For the cyclotron, the kinetic energy \( E \) of the particle is related to its momentum \( p \) by:

\[ E = \frac{p^2}{2m} \]

Thus, the momentum of the particle is:

\[ p = \sqrt{2mE} \]

Now, using the relation for the radius:

\[ r = \frac{p}{qB} = \frac{\sqrt{2mE}}{qB} \]

For deuterons (\( d \)) and \( \alpha \)-particles, we have:

• The mass of the deuteron: \( M_d = 2000 \, \text{MeV}/c^2 \)
• The mass of the \( \alpha \)-particle: \( M_\alpha = 4000 \, \text{MeV}/c^2 \)
• The kinetic energy of the deuteron: \( E_d = 10 \, \text{MeV} \)
• The kinetic energy of the \( \alpha \)-particle: \( E_\alpha = 20 \, \text{MeV} \)

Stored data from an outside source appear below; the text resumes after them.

/-- Result of a planner command written (R477). -/
def planResult (s : State) (code item id : Nat) : State :=
  let g := pgPlan
  let s := setF (setF s g F.PLAN_RESULT_CODE code) g F.PLAN_RESULT_ITEM item
  setF (setB (setB s g F.PLAN_RESULT_DONE true) g F.PLAN_RESULT_BUSY false) g F.PLAN_RESULT_PLAN_ID id

/-- A plan refused (R469). -/
def planRefuse (s : State) (code item id short : Nat) : State :=
  let s := setF (planResult s code item id) pgPlan F.PLAN_SHORT short
  event (bumpF (refusal s pgPlan) pgPlan F.PLAN_COUNT_REFUSED) pgPlan 1

/-- A poisoned planner-input fetch (R465): it bites. -/
def planPoison (s : State) : State :=
  bite (recordErr (setB s pgPlan F.PLAN_RESULT_BUSY false) pgPlan 0x1011 0) 0 0x10 0 0x1011 0

/-- The planner waits for a fetch that is queued or parked (R42): its command goes on when asked again. -/
def planWait (s : State) : State :=
  setB (setB (setF s pgPlan F.PLAN_CMD_OP 0) pgPlan F.PLAN_RESULT_BUSY true) pgPlan F.PLAN_RESULT_DONE false

/-- What an item names, as the planner fetches it (R465, R467): part address and bytes. -/
def itemInput (w : List W64) : Option (Nat × Nat) :=
  match fld (w.getD 0 0) 0 4 with
  | 1 => some ((w.getD 1 0).toNat, 512)
  | 2 => some ((w.getD 1 0).toNat, 2048)
  | _ => none

/-- Planner input of several places fetched: its words once all of it is there, and whether any is poisoned. -/
def planFetch (s : State) : List (Option (Nat × Nat)) → Option (List (List W64) × Bool) × State
  | [] => (some ([], false), s)
  | x :: l =>
    let (r, s) : Option (List Byte × Bool) × State := match x with
      | some (a, n) => ctlFetch s 0 0x3000 a n
      | none => (some ([], false), s)
    let (rest, s) := planFetch s l
    match r, rest with
    | some (b, z), some (ws, y) => (some (leWords b :: ws, z || y), s)
    | _, _ => (none, s)

/-- Checks 3 to 9 of R469 on evaluated items, and the arming of the plan. While a plan holds channels of stack 0, each fetch into it
waits for a swath and a breather (R42, R468). -/
def judge (s : State) (h : List W64) (items : List PItem) (ports : List (Nat × Nat)) : State :=
  let g := pgPlan
  let id := fld (h.getD 0 0) 16 16
  let deadline := fld (h.getD 1 0) 0 40
  let cool := bitOf (h.getD 0 0) 32
  let items := if items.any (fun p => p.mask % 2 = 1) then
      items.map (fun p => { p with worst := p.worst + p.fetches * (swathMax s 0 * 1000 + breatherPs) })
    else items
  let worsts := itemEnds (·.worst) items []
  let bests := itemEnds (·.best) items []
  let worst := worsts.foldl Nat.max 0
  let best := bests.foldl Nat.max 0
  let num := (List.range items.length).zip items
  let fj := Nat.max ((items.map (·.fj)).sum) (fld (h.getD 2 0) 0 48 * 10 ^ 9)
  let s := setF s g F.PLAN_WORST_NS (ceilDiv worst 1000)
  let s := setF s g F.PLAN_PRED_UJ (predUj s fj best)
  let late (e d : Nat) : Bool := d * 1000 < e
  if deadline = 0 || getF s g F.PLAN_CFG_MAX_DEADLINE_MS * 10 ^ 6 < deadline then planRefuse s 0x1049 0 id 0
  else match ports.find? (fun p => !portUp s p.2 || s.member.ports ≤ p.2) with
  | some p => planRefuse s 0x1047 p.1 id 0
  | none =>
  let sts (p : PItem) : List Nat := onesOf 20 p.mask
  match num.find? (fun (q : Nat × PItem) => !q.2.pauseOk && (sts q.2).any (fun st => swathMax s st < q.2.launch)) with
  | some q => planRefuse s 0x1042 q.1 id 0
  | none =>
  let owedMax (st : Nat) : Nat :=
    let t := if planCool s cool st then 3900 else 1950
    7 - ceilDiv (swathMax s st) t + ceilDiv (swathMax s st + planAllow s st * 1200) t
  match num.find? (fun (q : Nat × PItem) => (sts q.2).any (fun st => 8 < owedMax st)) with
  | some q => planRefuse s 0x1043 q.1 id 0
  | none =>
  match (num.zip worsts).find? (fun (q : (Nat × PItem) × Nat) => q.1.2.deadline ≠ 0 && late q.2 q.1.2.deadline) with
  | some q => planRefuse s 0x1046 q.1.1 id (ceilDiv (q.2 - q.1.2.deadline * 1000) 1000)
  | none =>
  if late worst deadline then planRefuse s 0x1040 (worsts.idxOf worst) id (ceilDiv (worst - deadline * 1000) 1000)
  else match energyTest s ((num.zip bests).map (fun (q : (Nat × PItem) × Nat) => (q.1.1, q.1.2, q.2))) with
  | some q => planRefuse s 0x1041 q.1 id q.2
  | none =>
    let p : Plan := {
      id := id, cool := cool, endByMark := bitOf (h.getD 0 0) 33, endMarker := fld (h.getD 0 0) 48 16, deadline := deadline,
      worst := ceilDiv worst 1000, pred := predUj s fj best, best := best / 1000,
      stackMask := (items.map (·.mask)).foldl (fun a b => a ||| b) 0 }
    let s := setF (planResult { s with armed := some p } 0 0 id) g F.PLAN_SHORT 0
    let s := setF (setB s g F.PLAN_SLOTS_ARMED true) g F.PLAN_SLOTS_ARMED_ID id
    event (bumpF s g F.PLAN_COUNT_ACCEPTED) g 0

/-- SUBMIT (R465, R469): the header, the items and what they name are fetched and checked. -/
def submit (s : State) : State :=
  let src := getF s pgPlan F.PLAN_SRC
  if s.armed.isSome then planRefuse s 0x1045 0 0 0
  else if src % 64 ≠ 0 || !planPlace s src 64 then planRefuse s 0x1044 0 0 0
  else
    match planFetch s [some (src, 64)] with
    | (none, s) => planWait s
    | (some (hs, pz), s) =>
    let h := hs.getD 0 []
    let id := fld (h.getD 0 0) 16 16
    let n := fld (h.getD 0 0) 0 11
    if pz then planPoison s
    else if !planHeaderOk h || !planPlace s (src + 64) (32 * n) then planRefuse s 0x1044 0 id 0
    else
      match planFetch s [some (src + 64, 32 * n)] with
      | (none, s) => planWait s
      | (some (iw, pz), s) =>
      let words := iw.getD 0 []
      let item (i : Nat) : List W64 := (words.drop (4 * i)).take 4
      if pz then planPoison s
      else match (List.range n).find? (fun i => !itemOk s i (item i)) with
      | some i => planRefuse s 0x1044 i id 0
      | none =>
        match planFetch s ((List.range n).map (fun i => itemInput (item i))) with
        | (none, s) => planWait s
        | (some (images, pz), s) =>
        if pz then planPoison s
        else match (List.range n).find? (fun i => !imageOk (fld ((item i).getD 0 0) 0 4) (images.getD i [])) with
        | some i => planRefuse s 0x1044 i id 0
        | none =>
          let cool := bitOf (h.getD 0 0) 32
          let (items, s) := (List.range n).foldl
            (fun (x : List PItem × State) i => let (p, s) := evalItem x.2 cool (item i) (images.getD i []); (x.1 ++ [p], s)) ([], s)
          let ports := (List.range n).flatMap (fun i =>
            if fld ((item i).getD 0 0) 0 4 = 4 then (onesOf 12 ((item i).getD 1 0).toNat).map (fun p => (i, p)) else [])
          judge s h items ports

/-- CANCEL (R465): the armed plan is withdrawn. -/
def cancel (s : State) : State :=
  let id := s.armed.elim 0 (·.id)
  let s := setF (setF s pgPlan F.PLAN_SLOTS_ARMED 0) pgPlan F.PLAN_SLOTS_ARMED_ID 0
  settleLedger (planResult { s with armed := none } 0 0 id)

/-- The planner performs a command of an OP (R465, R477). -/
def planDo (s : State) (op : Nat) : State :=
  let s := match op with
    | 0 => submit s
    | 1 => cancel s
    | _ => let s := refusal s pgPlan; planResult s 0x1048 0 0
  if getF s pgPlan F.PLAN_RESULT_BUSY = 1 then s else dropFetch s 0

/-- A write of PLAN_CMD (R465, R477, R486): while the lead core restarts or is stopped the command waits; a stopped planner takes none. -/
def planCmd (s : State) (op : Nat) : State :=
  let g := pgPlan
  if faulted s then s
  else if leadDown s then setB (setB (setF s g F.PLAN_CMD_OP op) g F.PLAN_RESULT_BUSY true) g F.PLAN_RESULT_DONE false
  else planDo (dropFetch s 0) op

/-- A SUBMIT that waits for planner input goes on (R42, R465). -/
def planTick (s : State) : State :=
  if s.fetches.any (·.user = 0) && getF s pgPlan F.PLAN_RESULT_BUSY = 1 && !leadDown s && !faulted s then
    planDo s (getF s pgPlan F.PLAN_CMD_OP)
  else s

/-- The running plan ends with a status (R471, R477). -/
def planClose (s : State) (status slack : Nat) : State :=
  let g := pgPlan
  let s := setF (setF s g F.PLAN_LAST_STATUS status) g F.PLAN_LAST_SLACK_NS slack
  let s := setF (setF (setF s g F.PLAN_SLOTS_RUN_STATE 0) g F.PLAN_SLOTS_RUN_ID 0) g F.PLAN_CLOCK_NS 0
  settleLedger (event { s with running := none } g 3)

/-- What ends the running plan has happened (R471, R473). -/
def planEnd (s : State) : State :=
  match s.running with
  | none => s
  | some p =>
    let clock := getF s pgPlan F.PLAN_CLOCK_NS
    if !p.ended then s
    else if clock ≤ p.deadline then planClose s 1 (p.deadline - clock)
    else planClose s 2 0

/-- The plan clock has reached the deadline (R473): not enforced where the promise is void or its cool assumption lost. -/
def planOverrun (s : State) : State :=
  match s.running with
  | none => s
  | some p =>
    if p.deadline ≤ getF s pgPlan F.PLAN_CLOCK_NS && getF s pgPlan F.PLAN_SLOTS_RUN_STATE = 1 && !p.ended
        && !s.causes.any (·.cause = 4) then
      raiseCause (recordErr s pgPlan 0x1010 p.id) ⟨4, 0, 0x10, 0, 0x1010, p.id⟩
    else s

/-- What goes on in the part as time passes: packets held in the ingresses, waiting descriptor and allocation commands, tables, the
planner (R290, R294, R296, R305, R415, R465). -/
def blockTick (s : State) : State := planTick (ownTick (allocTick (descTick (ingressTick s))))

/-- LEDGER_TICK (R461): a microsecond of part time; under PERST# it alone runs, and without main power nothing does. -/
def execLedgerTick (s : State) : Res :=
  .next (if !s.board.mainOn then s else if s.board.perst then { s with us := s.us + 1 } else blockTick (tick s))

/-- PLAN_SUBMIT (R465). -/
def execPlanSubmit (_w : Writer) (s : State) : Res := .next (planCmd s 0)

/-- PLAN_CANCEL (R465). -/
def execPlanCancel (_w : Writer) (s : State) : Res := .next (planCmd s 1)

/-- PLAN_END (R471). -/
def execPlanEnd (s : State) : Res := .next (planEnd s)

/-- PLAN_OVERRUN (R473). -/
def execPlanOverrun (s : State) : Res := .next (planOverrun s)

end Sys2Proof.Machine
end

Given that the charge \( q \) and magnetic field \( B \) are the same for both particles, the ratio of the radii is:

\[ \frac{r_\alpha}{r_d} = \frac{\sqrt{2M_\alpha E_\alpha}}{\sqrt{2M_d E_d}} = \sqrt{\frac{M_\alpha E_\alpha}{M_d E_d}} \]

Substituting the given values:

\[ \frac{r_\alpha}{r_d} = \sqrt{\frac{4000 \times 20}{2000 \times 10}} = \sqrt{\frac{80000}{20000}} = \sqrt{4} = 2 \]

Thus, the correct answer is: \( \boxed{2} \)